Mathias, il est architecte de forêts.
Non, en vrai il est bûcheron, mais il fait ça bien. Il observe, il se questionne, il coupe, il observe encore. Il passe, et puis il repasse, l’hiver suivant, et l’autre encore. Il gère des forêts de moins de 5 hectares pour pouvoir être à la fois celui qui tient le crayon et celui qui tient la tronçonneuse. Il marque, il coupe – il jure et s’exclame – il ébranche – on dirait qu’il danse – il tracte avec son treuil – une grosse corde avec une télécommande – il débite ou fend ou façonne et finalement trouve un acheteur.
Depuis qu’il a commencé à manier la tronçonneuse, il est fidèle à ses forêts. Il veut pouvoir les voir changer. Voir comment, avec la lumière qu’il leur a donnée, les arbres vont se dessiner.
Mais sur Mathias, je n’en dessine pas plus, parce qu’il le fait très bien lui-même.
Je n’ai passé qu’une journée en forêt avec Mathias, le treuil, la tronçonneuse, le merlin et les coins.
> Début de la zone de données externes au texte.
/-- The checks of WLINIT on the words of an idle descriptor (R284): the cause of the first that fails. -/
def State.listCheck (s : State) (core desc : Nat) : Option Nat :=
  let at' := poolLoc core desc
  let w1 := s.rd64 (at' + 8)
  let w2 := s.rd64 (at' + 16)
  let w3 := s.rd64 (at' + 24)
  let dedup := bit w1 25
  let wide' := bit w1 24
  let area := bits w1 19 0
  let size := 4096 * 8 * (if wide' then 2 else 1) + if dedup then 16384 else 0
  let co := s.core core
  let meets (a n : Nat) : Bool := decide (area < a + n) && decide (a < area + size)
  if bits w1 63 26 ≠ 0 ∨ bits w1 23 20 ≠ 0 ∨ bits w3 63 32 ≠ 0 ∨ (dedup && wide') then some cBounds
  else if area % 4096 ≠ 0 ∨ Config.poolBytes < area + size then some cBounds
  else if area < dataStart co.partword ∨ (co.lists.any fun l => meets l.area l.areaBytes)
      ∨ (s.arenaTotal core ≠ 0 ∧ meets (s.arenaBase core) (32 * s.arenaTotal core)) then some cProtect
  else if bits w3 31 0 ≠ 0 ∧ (bits w2 63 61 ≠ 3 ∨ bits w2 60 48 ≠ 0 ∨ bits w2 11 0 ≠ 0) then some cBounds
  else if 8 ≤ co.lists.length then some cBounds
  else none

/-- A list as WLINIT makes it from its descriptor. -/
def State.freshList (s : State) (core desc job gen : Nat) : ListEntry :=
  let at' := poolLoc core desc
  let w1 := s.rd64 (at' + 8)
  { desc := desc, job := job, gen := gen, live := true, reason := 0, dedup := bit w1 25, wide := bit w1 24, area := bits w1 19 0,
    spill := s.rd64 (at' + 16), scap := bits (s.rd64 (at' + 24)) 31 0, items := [], spilled := 0, spillHead := 0, pushes := 0,
    dups := 0, pops := 0, fulls := 0, high := 0, waiters := [] }

/-- A step of a work-list operation at its home, with its answer. -/
def formListHome (s : State) (f : State → Op → Nat → Nat → HomeAns × State) : Out :=
  match s.arg with
  | .num id =>
    match s.op id with
    | none => .next s
    | some o =>
      if !s.stampOk o.job o.gen then .next (s.dropOp id)
      else
        let (core, desc) := o.listHome
        let (a, s) := f s o core desc
        .next (s.answer o a)
  | _ => .next s

/-- WLINIT_AT_HOME (R284). -/
def execWlinitAtHome (s : State) : Out :=
  formListHome s fun s o core desc =>
    match s.listAt core desc with
    | some l =>
      if l.live then (.refused cBounds 0 0, s)
      else
        let l := { l with live := true, reason := 0 }
        (.done 0, (s.putList core l).moveLater core l)
    | none =>
      match s.listCheck core desc with
      | none => (.done 0, s.putList core (s.freshList core desc o.job o.gen))
      | some c =>
        let at' := poolLoc core desc
        (.refused c 0 0, s.wr64 at' (word (3 * 2 ^ 62 + c * 2 ^ 56 + bits (s.rd64 at') 31 0)))

/-- Refuses an operation on a list that is not live (R281, R285). -/
def notLive : Option ListEntry → Nat
  | some l => l.reason
  | none => cBounds

/-- WLPUSH_AT_HOME (R285). -/
def execWlpushAtHome (s : State) : Out :=
  formListHome s fun s o core desc =>
    match o.body, s.listAt core desc with
    | .wlpush item, some l =>
      if !l.live then (.refused l.reason 0 0, s)
      else if (item.length == 2) != l.wide then (.refused cBounds 0 0, s)
      else if l.count = 4096 + l.scap then (.refused cBounds 0 0, s.putList core { l with fulls := l.fulls + 1 })
      else
        s.unlessLost l l.moves <|
        match s.appendItem l item with
        | .error c => (.refused c 0 0, s.putList core (l.fault c))
        | .ok (s, l) => (.done 0, s.appended core l)
    | _, l => (.refused (notLive l) 0 0, s)

/-- A status of WLINSU with COUNT after the step (R286). -/
def insuWord (count status : Nat) : Vec := wide (word (count * 2 ^ 32 + status))

/-- WLINSU_AT_HOME (R286). -/
def execWlinsuAtHome (s : State) : Out :=
  formListHome s fun s o core desc =>
    match o.body, s.listAt core desc with
    | .wlinsu item, some l =>
      if !l.live then (.refused l.reason 0 0, s)
      else if !l.dedup then (.done (insuWord l.count 4), s)
      else
        s.unlessLost l l.spilled <|
        match s.spilledItems l with
        | .error c => (.refused c 0 0, s.putList core (l.fault c))
        | .ok more =>
          if (l.items ++ more).contains item then
            (.done (insuWord l.count 1), s.putList core { l with dups := l.dups + 1 })
          else if l.count = 4096 + l.scap then (.done (insuWord l.count 2), s.putList core { l with fulls := l.fulls + 1 })
          else
            match s.appendItem l item with
            | .error c => (.refused c 0 0, s.putList core (l.fault c))
            | .ok (s, l) =>
              let s := s.appended core l
              (.done (insuWord (((s.listAt core desc).map ListEntry.count).getD 0) 0), s)
    | _, _ => (.done (insuWord (bits (s.rd64 (poolLoc core desc)) 31 0) 3), s)

/-- WLPOPB_AT_HOME (R287, R288): a batch, or "empty", after which the core sends the pop again. -/
def execWlpopbAtHome (s : State) : Out :=
  match s.arg with
  | .num id =>
    match s.op id with
    | none => .next s
    | some o =>
      match o.body with
      | .wlpopb buf ctl =>
        let (core, desc) := o.listHome
        if !s.stampOk o.job o.gen then .next (s.dropOp id)
        else
          match s.listAt core desc with
          | none => .next (s.answer o (.done (wide (-1))))
          | some l =>
            let lat := typical o.ctx.core (.pool core) / 2
            let back := some (o.backPath (poolLoc core desc))
            if !l.live then .next (s.answer o (.refused l.reason 0 0))
            else if l.count = 0 ∧ bit ctl 16 then
              .next ((s.firstNotReady o).later lat back .wlPopRetry (.num id))
            else
              match s.spillLoss l (min (bits ctl 8 0) l.count - l.items.length) false, s.takeItems l (min (bits ctl 8 0) l.count) with
              | some q, _ => .next (s.answer o (.lost q))
              | none, .error c => .next ((s.putList core (l.fault c)).answer o (.refused c 0 0))
              | none, .ok (items, l) =>
                let s := (s.putList core l).moveLater core l
                let o := { o with body := .popped (bits buf 19 0) items.flatten (word items.length) }
                .next ((s.setOp o).later lat back .longResultReturn (.answer id none))
      | _ => .next s
  | _ => .next s

/-- WL_POP_RETRY (R288): the pop is sent again in each of the thread's slots; once its turns are spent, or when its thread is to be
pre-empted, the thread becomes a continuation of KIND 5 and a park request is sent, none while its rewrite list is not empty (R216). Both
travel as the pop did (R331, R332). -/
def execWlPopRetry (s : State) : Out :=
  match s.arg with
  | .num id =>
    match s.op id with
    | none => .next s
    | some o =>
      let x := s.ctx o.ctx
      let co := s.core o.ctx.core
      let turn := ctxCount co.partword
      let wait := (o.ctx.k + turn - s.cycle % turn) % turn
      let half := typical o.ctx.core (.pool o.listHome.1) / 2
      let path := some (s.opPath o)
      let resend (s : State) : State := s.later half path .wlpopbAtHome (.num id)
      let due := decide (o.deadline ≤ s.cycle) || (co.held && x.st == .marker)
      if o.record.isSome then .next (if co.held || s.jobAway o.job o.ctx.core then s.later turn none .wlPopRetry (.num id) else resend s)
      else if x.thread ≠ o.thread then .next (s.dropOp id)
      else if wait ≠ 0 then .next (s.later wait none .wlPopRetry (.num id))
      else if !due || !x.rewrites.isEmpty then .next (resend s)
      else
        match s.parkInPool o 5 with
        | some s => .next (s.later half path .wlParkRequest (.num id))
        | none => .next (resend (if (s.takeEntry o.job).isNone then s.poolFails o.ctx else s))
  | _ => .next s

/-- WL_PARK_REQUEST (R288): in one step the home serves the request, answers that the list is not live, or chains the waiter. -/
def execWlParkRequest (s : State) : Out :=
  match s.arg with
  | .num id =>
    match s.op id with
    | none => .next s
    | some o =>
      match o.body, o.wrec with
      | .wlpopb buf ctl, some rec =>
        let (core, desc) := o.listHome
        let s := s.dropOp id
        let gone (s : State) : State :=
          match s.recordLoc o.job rec with
          | none => s
          | some r => (s.claim r (-1)).sendRecreate core (s.recordHome r) o.job o.gen rec
        match s.listAt core desc with
        | none => .next (gone s)
        | some l =>
          if !l.live then .next (gone s)
          else if l.count = 0 then .next (s.putList core { l with waiters := l.waiters ++ [(rec, buf, bits ctl 8 0)] })
          else
            match s.spillLoss l (min (bits ctl 8 0) l.count - l.items.length) false, s.takeItems l (min (bits ctl 8 0) l.count) with
            | some q, _ => .next (s.answer o (.lost q))
            | none, .error c => .next (gone (s.putList core (l.fault c)))
            | none, .ok (items, l) => .next (((s.servePop core l rec buf items (word items.length)).putList core l).moveLater core l)
      | _, _ => .next s
  | _ => .next s

/-- WLCOUNT at the home (R289): word 0 as it stands. -/
def State.performCount (s : State) (o : Op) : HomeAns × State :=
  let (core, desc) := o.listHome
  match s.listAt core desc with
  | some l => (.done (wide (l.words (if l.live then 1 else 2)).1), s)
  | none => (.done (wide (s.rd64 (poolLoc core desc))), s)

/-- WLDRAIN_AT_HOME (R290): the list is retired, and its waiters are woken with 0. -/
def execWldrainAtHome (s : State) : Out :=
  formListHome s fun s _ core desc =>
    match s.listAt core desc with
    | none => (.done 0, s)
    | some l =>
      let s := l.waiters.foldl (fun s w => s.servePop core l w.1 w.2.1 [] 0) s
      let co := s.core core
      let s := s.setCore core { co with lists := co.lists.filter fun m => m.desc != desc }
      (.done 0, s.writeDesc core { l with items := [], spilled := 0, waiters := [] } 0)

/-! ## Issue (R283) -/

/-- The check of a descriptor address: own pool or the rectangle's, 64-byte aligned, in the data area; a space that names no pool is BOUNDS before
anything else. -/
def State.checkList (s : State) (core : Nat) (a : Word) (pairs : Bool) : Except Trap Word :=
  if 2 ≤ bits a 63 61 then .error (exact cBounds a 0)
  else match s.place core a with
  | .error t => .error t
  | .ok (.pool _ off) =>
    if off % 64 ≠ 0 then .error (exact cMisalign a 0)
    else if off < dataStart (s.core core).partword && !(pairs && off == pairDesc) then .error (exact cProtect a 0)
    else .ok (absAddr core a)
  | .ok _ => .error (exact cBounds a 0)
Mais c’est une journée qui m’a occupé les pédales pendant toute la traversée jusqu’en Ardèche... Est-ce qu’il ne tient pas là un bel équilibre ? Entre travail intellectuel et manuel ; entre forêt et bois ; entre travail hivernal et temps à la belle saison ; entre ancrage dans un territoire et mobilité estivale ; entre travail solitaire et lien à tous ceux qui font la chaîne du bois, en commençant par les propriétaires ; entre autonomie et relation.